Many people are excited about the application of AI in biology. For me, the exciting prospect is that the neural networks in AI models are really useful for learning abstract functions. This means if we want to take a thousand-dimensional dataset, abstract away all the details and just learn four key parameters of our choosing, AI is a pretty good tool for that. Neural network models can learn abstract representations of datasets that can be flexibly constrained by biological information/inductive biases, depending on the specific biological question.

So, the most exciting area of developmental biology for me is the study of emergent properties; dynamic properties of a system that are only apparent when considering the system as a whole, rather than examining the system’s individual components.
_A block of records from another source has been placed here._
-- ==== Sys2Proof/Tests/Slice0.lean ====
section
/-! SUPPORT. Tests of the model on small states: the checks of WellFormed, each command on one state with the
values the spec's rules give, and for each statement with hypotheses a state that meets them (and one for
each of its clauses). -/

namespace Sys2Proof.Tests

set_option Elab.async false

open Sys2Proof Sys2Proof.Machine

/-! ### Helpers -/

/-- The next state of an outcome, and the reset state where there is none. -/
def after (r : Result) : State :=
  match r with
  | .next s => s
  | _ => State.reset

/-- A command gives a next state. -/
def isNext (r : Result) : Bool :=
  match r with
  | .next _ => true
  | _ => false

def msg (kind tag : Nat) (body : List Byte) (payloads : List Slice) : Message :=
  { kind := kind, payloadCount := payloads.length, tag := tag, bodyLength := body.length, linkSeq := 0,
    body := body, payloads := payloads }

/-- The state with a link UP and a message at the tail of a channel. -/
def send (l : Nat) (c : Channel) (m : Message) (s : State) : State :=
  let k := s.link l
  s.setLink l
    ({ k with up := true }.setQueue c { k.queue c with messages := (k.queue c).messages ++ [m] })

/-- As `send`, with the message stalled and called for again. -/
def sendStalled (l : Nat) (c : Channel) (m : Message) (s : State) : State :=
  let k := s.link l
  s.setLink l ({ k with up := true }.setQueue c { messages := [m], stalled := true, retake := true })

def intentBody (t h lba n : Nat) : List Byte :=
  leBytes 2 t ++ leBytes 2 h ++ leBytes 5 lba ++ leBytes 1 n ++ leBytes 1 0 ++ leBytes 1 0

def base : State :=
  { State.reset with
    resetAsserted := false, part := .running, scrubbed := 65536, now := 50, nextVisit := some 50 }

def active (c : WriteClass) : Sys2Proof.Machine.Stream :=
  { Sys2Proof.Machine.Stream.reset with state := .active, cls := c }

def unitIn (st : UnitState) (frames : List Nat) : UnitRecord :=
  { state := st, frames := frames, firstArrival := 0, lastArrival := 0, deadline := none,
    cause := none, stagedSeq := none, lane := none, attempts := 0, restarted := false,
    handle := none, discard := false }

def frameAt (h lba a : Nat) (c : WriteClass) (seq unit pos : Nat) : Frame :=
  { record :=
      { key := { handle := h, lba := lba }, account := a, cls := c, firstSeq := seq,
        latestSeq := seq, unit := unit, position := pos, void := false, damaged := false,
        source := none },
    data := [7#8], latent := false }

def grantOf (l tag a k n : Nat) (key : Key) : Grant :=
  { link := l, tag := tag, account := a, stream := k, key := key, n := n, sets := setCounts key n,
    k := 1, lapse := 50 }

def laneUp : Lane := { Lane.reset with state := .up }

/-- A request of management kind on link 5. -/
def ask (body : List Byte) (s : State) : State := send 5 .mgmt (msg 15 9 body []) s

/-- The code of the answer at the tail of link 5's outbound queue. -/
def answerCode (s : State) : Option MgmtCode :=
  match (s.link 5).outbound.getLast? with
  | some (.mgmtAnswer _ c _) => some c
  | _ => none

theorem waits_send (l : Nat) (c : Channel) (m : Message) (s : State)
    (h : (s.link l).overflow = []) (h1 : ((s.link l).queue c).stalled = false)
    (h2 : ((s.link l).queue c).messages = []) : Waits (send l c m s) l c m := by
  unfold send
  cases c <;> exact
    { up := by simp [Link.setQueue], noOverflow := by simpa [Link.setQueue] using h,
      notStalled := by simpa [Link.setQueue, Link.queue] using h1,
      head := by simp [Link.setQueue, Link.queue] at h2 ⊢; simp [h2] }

theorem waitsAgain_send (l : Nat) (c : Channel) (m : Message) (s : State)
    (h : (s.link l).overflow = []) : WaitsAgain (sendStalled l c m s) l c m := by
  unfold sendStalled
  cases c <;> exact
    { up := by simp [Link.setQueue], noOverflow := by simpa [Link.setQueue] using h,
      stalled := by simp [Link.setQueue, Link.queue], called := by simp [Link.setQueue, Link.queue],
      head := by simp [Link.setQueue, Link.queue] }

theorem controlWaits_send (l kind tag : Nat) (body : List Byte) (s : State) (hl : 1 ≤ l ∧ l ≤ 4)
    (h : (s.link l).overflow = []) (h1 : ((s.link l).queue .control).stalled = false)
    (h2 : ((s.link l).queue .control).messages = []) :
    ControlWaits (send l .control (msg kind tag body []) s) l kind (msg kind tag body []) :=
  { drain := hl, waits := waits_send l .control _ s h h1 h2, isKind := rfl }

theorem requestWaits_ask (kind : Nat) (body : List Byte) (s : State) (hk : byteAt body 0 = kind)
    (h : (s.link 5).overflow = []) (h1 : ((s.link 5).queue .mgmt).stalled = false)
    (h2 : ((s.link 5).queue .mgmt).messages = []) :
    RequestWaits (ask body s) kind (msg 15 9 body []) :=
  { waits := waits_send 5 .mgmt _ s h h1 h2, isRequest := rfl, isKind := hk }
If we can identify the key emergent properties of a gene regulatory system, can we use AI-driven approaches to model these key properties, such that we can build a simple, intuitive understanding of developmental systems and their many thousands of observable dimensions?

Outside of the lab, what do you like to do?

My ideal day off would involve a swim in a pond in the morning, a few hours reading an overlarge book in the afternoon, and a jaunt down to the pub in the evening.